André Gorz - Son Mektup kitabı için internette en çok yapılan aramalardan birisi de Son Mektup PDF linkidir. İnternette ücretli olarak satılan çoğu kitabın PDFleri bulunmaktadır. Ancak bu PDF'leri yasal olmayan yollarla indirmek ve kullanmak hem yasalara hem de ahlaka aykırıdır. Yayın evlerinin sitesinden PDF satılıyorsa indirebilirsiniz.
Kitabın Yazarı André Gorz Kimdir?
Avusturya asıllı bir Yahudi olan Fransız gazeteci/yazar André Gorz, 1923 yılında Viyana’da doğmuştur.
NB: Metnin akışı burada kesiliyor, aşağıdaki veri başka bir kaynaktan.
-- ==== Sys2Proof/Tests/Slice0.lean ====
section
/-!
SUPPORT. Tests of the model against words and values written out from the spec (95_test_vectors unless another file is
named), and for every statement of Certificates/Slice0/Obligations.lean that has hypotheses a `witness_` theorem: a
concrete state and operands that meet them all.
-/

namespace Sys2Proof.Tests

open Sys2Proof Sys2Proof.Machine

/-! ## Helpers -/

/-- 95 section 2.4 and 2.7: all wired, TIMEOUT_MS 1000, CLK_MOD 2^30, the sample protocol bytes. -/
def testParams : Params where
  hasM0 := true
  hasM1 := true
  hasAux := true
  timeoutMs := 1000
  fallbackMs := 100
  settleMs := 7
  clkMod := 1073741824
  opcRead := 0xC1
  opcWritePersist := 0xC0
  opcWriteVolatile := 0xC2
  opcWrongFormat := 0xFF
  regCfgBase := 0x00
  regPidBase := 0x08
  baseFreq230 := 220
  baseFreq400 := 410
  baseFreq900 := 850

/-- No line wired at all (program P6). -/
def bareParams : Params := { testParams with hasM0 := false, hasM1 := false, hasAux := false }

/-- An idle block: CUR_MODE Normal, both lines low, the clock at 5000. -/
def idleState : State :=
  { State.reset with params := testParams, clock := 5000, curMode := .normal, m0 := some false, m1 := some false }

/-- The same block with nothing wired. -/
def bareState : State := { idleState with params := bareParams, m0 := none, m1 := none }

/-- In the middle of a SET_MODE t, at a phase before its wait. -/
def setModeAt (t : Byte) (p : Byte → Option Latches → Sequencer) : State := { idleState with sequencer := p t none }

/-- In the fallback wait. -/
def fallbackState (w : Waiter) : State := { bareState with sequencer := .waitFallback w none }

/-- In a poll loop whose T0 is 5000 (row W1). -/
def pollState (w : Waiter) (aux : List Bool) (elapsed : List Nat) : State :=
  { idleState with
    sequencer := .waitAux w { t0 := 5000, deadline := 6000, ovf := false }
    auxIn := aux
    elapsedIn := elapsed }

/-- The state an outcome goes on with. -/
def nextOf (o : Outcome) : Option State :=
  match o with
  | .next t => some t
  | .fault _ => none
  | .refused _ => none

/-- Whether an outcome is a given refusal. -/
def isRefused (r : Refusal) (o : Outcome) : Bool :=
  match o with
  | .next _ => false
  | .fault _ => false
  | .refused q => q == r

/-- A frame on BUF_IN. -/
def withFrame (frame : List Byte) (s : State) : State :=
  { s with ports := { s.ports with bufIn := Memory.presentFrom [] 0 frame } }

/-- Operands of row E2: every field at its maximum. -/
def maxCfg : CfgOperand := ⟨255, 255, 7, 3, 7, 3, 1, 3, 255, 7, 1, 1, 1, 255, 255⟩

/-- Operands of row E5: every field too wide. -/
def wideCfg : CfgOperand := ⟨300, 511, 10, 5, 9, 6, 3, 7, 279, 13, 2, 3, 5, 256, 1000⟩

/-- Operands of row E7. -/
def mixedCfg : CfgOperand := ⟨0xA5, 0x5A, 4, 3, 4, 1, 1, 1, 0x12, 5, 1, 0, 1, 0xAB, 0xCD⟩

/-- An idle block with operands for the encoders of the configuration frame. -/
def encState (h : HdrOperand) (c : CfgOperand) : State :=
  { idleState with ports := { idleState.ports with hdr := h, cfg := c } }

/-- The bytes of row E7. -/
def mixedFrame : List Byte := [0xC1, 0x00, 0x08, 0xA5, 0x5A, 0x9C, 0x61, 0x12, 0x95, 0xAB, 0xCD]

/-- The bytes of row DC2. -/
def validFrame : List Byte := [0xC1, 0x00, 0x08, 0x12, 0x34, 0xE5, 0xE3, 0x41, 0xD7, 0x00, 0x00]

/-- The bytes of row I1. -/
def infoFrame : List Byte := [0xC1, 0x08, 0x03, 0x20, 0x0B, 0x16]

/-- An idle block with operands for the encoder of the module-information frame. -/
def infoState (h : HdrOperand) (i : InfoOperand) : State :=
  { idleState with ports := { idleState.ports with hdr := h, info := i } }

/-- An idle block with headers to compare. -/
def hdrState (got expected : Hdr) : State :=
  { idleState with ports := { idleState.ports with got := got, expected := expected } }

/-- An idle block with operands of CHAN_FREQ. -/
def chanState (base chan : Nat) : State :=
  { idleState with ports := { idleState.ports with base := base, chan := chan } }
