-- ==== Sys2Proof/Certificates/Slice0/Obligations.lean ====
section
/-! DEFINITION. The statements about the machine, one `Prop` each, made from the numbered rules of spec/.

A statement of a result is written with the rational forms of Machine/Rational.lean, so it says that
the integer datapath of `exec` computes what the spec's formulas say.  Where a next state is written
`{ s with … }`, the fields not named (the model's `pending` and `returned` of log entry 1 among them)
are unchanged. -/

open Sys2Proof Sys2Proof.Machine

/-- R35, the values the spec states for reset. -/
def Obligations.ResetStateIsAllZero : Prop :=
  State.reset.val = 0x0000000000000000#64 ∧ State.reset.pat = 0#128 ∧ State.reset.cls = .none ∧
    State.reset.q = false ∧ State.reset.err = .none

/-- R220: `Reset` reaches the reset values of R35 from any state, and no command resets the block. -/
def Obligations.ResetReachesResetValuesFromAnyState : Prop :=
  (∀ s : State, ∃ t, deliver .reset s = .next t ∧
    t.val = 0#64 ∧ t.pat = 0#128 ∧ t.cls = .none ∧ t.q = false ∧ t.err = .none) ∧
  (∀ t : Transaction, t = .reset ∨ (∃ i, t = .regRead i) ∨ (∃ i v, t = .regWrite i v)) ∧
  (∀ i : Instr, ∃ s t, exec i s = .next t ∧ (t.val ≠ 0#64 ∨ t.pat ≠ 0#128))

/-- R221. -/
def Obligations.ReadsAfterResetReturnZero : Prop :=
  ∀ s : State, ∃ t, deliver .reset s = .next t ∧
    (regRead 4#3 t).1 = 0#64 ∧ (regRead 0#3 t).1 = 0#64 ∧
    (regRead 1#3 t).1 = 0#64 ∧ (regRead 2#3 t).1 = 0#64

/-- R52, every index: the word returned and the new state. -/
def Obligations.RegisterReadsFollowTheMap : Prop :=
  ∀ s : State,
    regRead 0#3 s = (s.val, s) ∧
    regRead 1#3 s = (BitVec.ofNat 64 (s.pat.toNat % 2 ^ 64), s) ∧
    regRead 2#3 s = (BitVec.ofNat 64 (s.pat.toNat / 2 ^ 64), s) ∧
    regRead 3#3 s = (0#64, s) ∧
    regRead 4#3 s = (BitVec.ofNat 64 ((clsCode s.cls).toNat + 8 * s.q.toNat +
      16 * (errBits s.err).toNat), s) ∧
    (∀ i : Index, 5 ≤ i.toNat →
      regRead i s = (0#64, if s.err = .none then { s with err := .badAccess } else s))

/-- R27, R28, R30: where the fields stand in `STATUS` and which code each value has. -/
def Obligations.StatusWordShowsItsFieldsAndCodes : Prop :=
  ∀ s : State, ∃ w : Word, (regRead 4#3 s).1 = w ∧
    w.extractLsb' 6 58 = 0#58 ∧
    (w.extractLsb' 3 1 = 1#1 ↔ s.q = true) ∧
    (s.cls = .none ↔ w.extractLsb' 0 3 = 0#3) ∧
    (s.cls = .nan ↔ w.extractLsb' 0 3 = 1#3) ∧
    (s.cls = .pinf ↔ w.extractLsb' 0 3 = 2#3) ∧
    (s.cls = .ninf ↔ w.extractLsb' 0 3 = 3#3) ∧
    (s.cls = .pzero ↔ w.extractLsb' 0 3 = 4#3) ∧
    (s.cls = .nzero ↔ w.extractLsb' 0 3 = 5#3) ∧
    (s.cls = .normal ↔ w.extractLsb' 0 3 = 6#3) ∧
    (s.cls = .subnormal ↔ w.extractLsb' 0 3 = 7#3) ∧
    (s.err = .none ↔ w.extractLsb' 4 2 = 0#2) ∧
    (s.err = .illegalOpcode ↔ w.extractLsb' 4 2 = 1#2) ∧
    (s.err = .reservedField ↔ w.extractLsb' 4 2 = 2#2) ∧
    (s.err = .badAccess ↔ w.extractLsb' 4 2 = 3#2)

/-- R53, every index: the operand registers, the command register, and the refused accesses. -/
def Obligations.RegisterWritesFollowTheMap : Prop :=
  ∀ (s : State) (v : Word),
    regWrite 0#3 v s = .next { s with val := v } ∧
    regWrite 1#3 v s = .next { s with pat := s.pat.extractLsb' 64 64 ++ v } ∧
    regWrite 2#3 v s = .next { s with pat := v ++ s.pat.extractLsb' 0 64 } ∧
    (∀ i, decode v = .accepted i → regWrite 3#3 v s = exec i s) ∧
    (∀ c, decode v = .refused c →
      regWrite 3#3 v s = .next (if s.err = .none then { s with err := c } else s)) ∧
    (∀ i : Index, 4 ≤ i.toNat →
      regWrite i v s = .next (if s.err = .none then { s with err := .badAccess } else s))

/-- R224: the order of the two half writes does not matter, and both halves land. -/
def Obligations.PatHalfWritesCommute : Prop :=
  ∀ (s : State) (lo hi : Word), ∃ a b t,
    regWrite 1#3 lo s = .next a ∧ regWrite 2#3 hi a = .next t ∧
    regWrite 2#3 hi s = .next b ∧ regWrite 1#3 lo b = .next t ∧ t = { s with pat := hi ++ lo }

/-- R58: every access is idempotent, the writes of `CMD` with every command among them, and only the
reads at 5 to 7 have a side effect, the one of R57. -/
def Obligations.RepeatedAccessChangesNothingMore : Prop :=
  (∀ (i : Index) (v : Word) (s : State), ∃ t, regWrite i v s = .next t ∧ regWrite i v t = .next t) ∧
  (∀ (i : Index) (s : State), (regRead i (regRead i s).2).1 = (regRead i s).1) ∧
  (∀ (i : Index) (s : State), i.toNat ≤ 4 → (regRead i s).2 = s) ∧
  (∀ (i : Index) (s : State), 5 ≤ i.toNat →
    (regRead i s).2 = if s.err = .none then { s with err := .badAccess } else s)

/-- Decode and encode agree: every bit of every command's encoding is read back (R70 to R76, R84). -/
def Obligations.DecodeInvertsEncode : Prop :=
  ∀ i : Instr, WellFormed i = true → decode (encode i) = .accepted i

/-- Every accepted word spells one command, and is that command's only word. -/
def Obligations.AcceptedWordIsItsCommandsEncoding : Prop :=
  ∀ (w : Word) (i : Instr), decode w = .accepted i → WellFormed i = true ∧ encode i = w

/-- R84: the words of the seven commands, and no other word is accepted. -/
def Obligations.ExactlySeventyThreeWordsAreAccepted : Prop :=
  let fmts : List Fmt := [.b16, .b32, .b64, .b128]
  let classify : List Word := [0x01#64, 0x11#64, 0x21#64, 0x31#64]
  let encodeRha : List Word := [0x02#64, 0x12#64, 0x22#64, 0x32#64]
  let encodeRne : List Word := [0x42#64, 0x52#64, 0x62#64, 0x72#64]
  let decodeRha : List Word := [0x03#64, 0x13#64, 0x23#64, 0x33#64]
  let decodeRne : List Word := [0x43#64, 0x53#64, 0x63#64, 0x73#64]
  let roundRha : List Word := [0x04#64, 0x14#64, 0x24#64, 0x34#64]
  let roundRne : List Word := [0x44#64, 0x54#64, 0x64#64, 0x74#64]
  let isfloatRha : List Word := [0x05#64, 0x15#64, 0x25#64, 0x35#64]
  let isfloatRne : List Word := [0x45#64, 0x55#64, 0x65#64, 0x75#64]
  let desc : List Word := (List.range 9).flatMap fun sel =>
    (List.range 4).map fun f => BitVec.ofNat 64 (0x006 + 0x100 * sel + 0x10 * f)
  let all : List Word := classify ++ encodeRha ++ encodeRne ++ decodeRha ++ decodeRne ++
    roundRha ++ roundRne ++ isfloatRha ++ isfloatRne ++ desc ++ [0x07#64]
  fmts.map (fun f => encode (.classify f)) = classify ∧
  fmts.map (fun f => encode (.encode f .rha)) = encodeRha ∧
  fmts.map (fun f => encode (.encode f .rne)) = encodeRne ∧
  fmts.map (fun f => encode (.decode f .rha)) = decodeRha ∧
  fmts.map (fun f => encode (.decode f .rne)) = decodeRne ∧
  fmts.map (fun f => encode (.round f .rha)) = roundRha ∧
  fmts.map (fun f => encode (.round f .rne)) = roundRne ∧
  fmts.map (fun f => encode (.isfloat f .rha)) = isfloatRha ∧
  fmts.map (fun f => encode (.isfloat f .rne)) = isfloatRne ∧
  ((List.range 9).flatMap fun sel => fmts.map fun f => encode (.desc f (BitVec.ofNat 4 sel))) = desc ∧
  encode .clrerr = 0x07#64 ∧
  all.length = 73 ∧ all.Nodup ∧
  ∀ w : Word, (∃ i, decode w = .accepted i) ↔ w ∈ all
Gorz, Les Temps Modernes dergisinde, Jean Paul Sartre’ın çevresinde oluşan ekibin içinde yer aldıktan sonra, yirmi yıl süreyle Fransa’nın ünlü haftalık dergisi Le Nouvel Observateur’de çalışır. Dergide çıkan araştırma-inceleme yazılarında olduğu gibi, felsefi ve kuramsal eserlerinde de geleceğin gündemini sorgulamaya yönelir. Marksizmi varoluşçu bir yaklaşımla benimsemesi, yabancılaşma ve özgürlük konularına özel bir biçimde eğilmesini sağlar. Hem felsefi çalışmalarında hem de gazetecilik mesleğinde, kapitalizme özgü işbölümünü ve kaynaklarının akıldışı kullanılması yüzünden dünyanın yıkıma doğru gidişini eleştirerek, siyasi ekolojinin önemli düşünürlerinden biri olur. Le Nouvel Observateur’den emekli olduktan sonra köy hayatını seçip son yirmi üç yılını çok bağlı olduğu ve “vazgeçilmez” gördüğü karısıyla birlikte Vosnan’da geçirir; kendisini bütünüyle, giderek ağırlaşan ve tedavisi olmayan bir hastalığa yıllardır cesurca direnen karısına ve kitap yazmaya adar. Karısı Dorine’in iyice dayanılmaz hale gelen acıları, onları özgür iradeleriyle önemli bir seçime yöneltir; hayatta olduğu gibi ölümde de ayrılmama arzusuyla, birlikte ölmeyi seçerek, 24 Eylül 2007’de hayata veda ederler.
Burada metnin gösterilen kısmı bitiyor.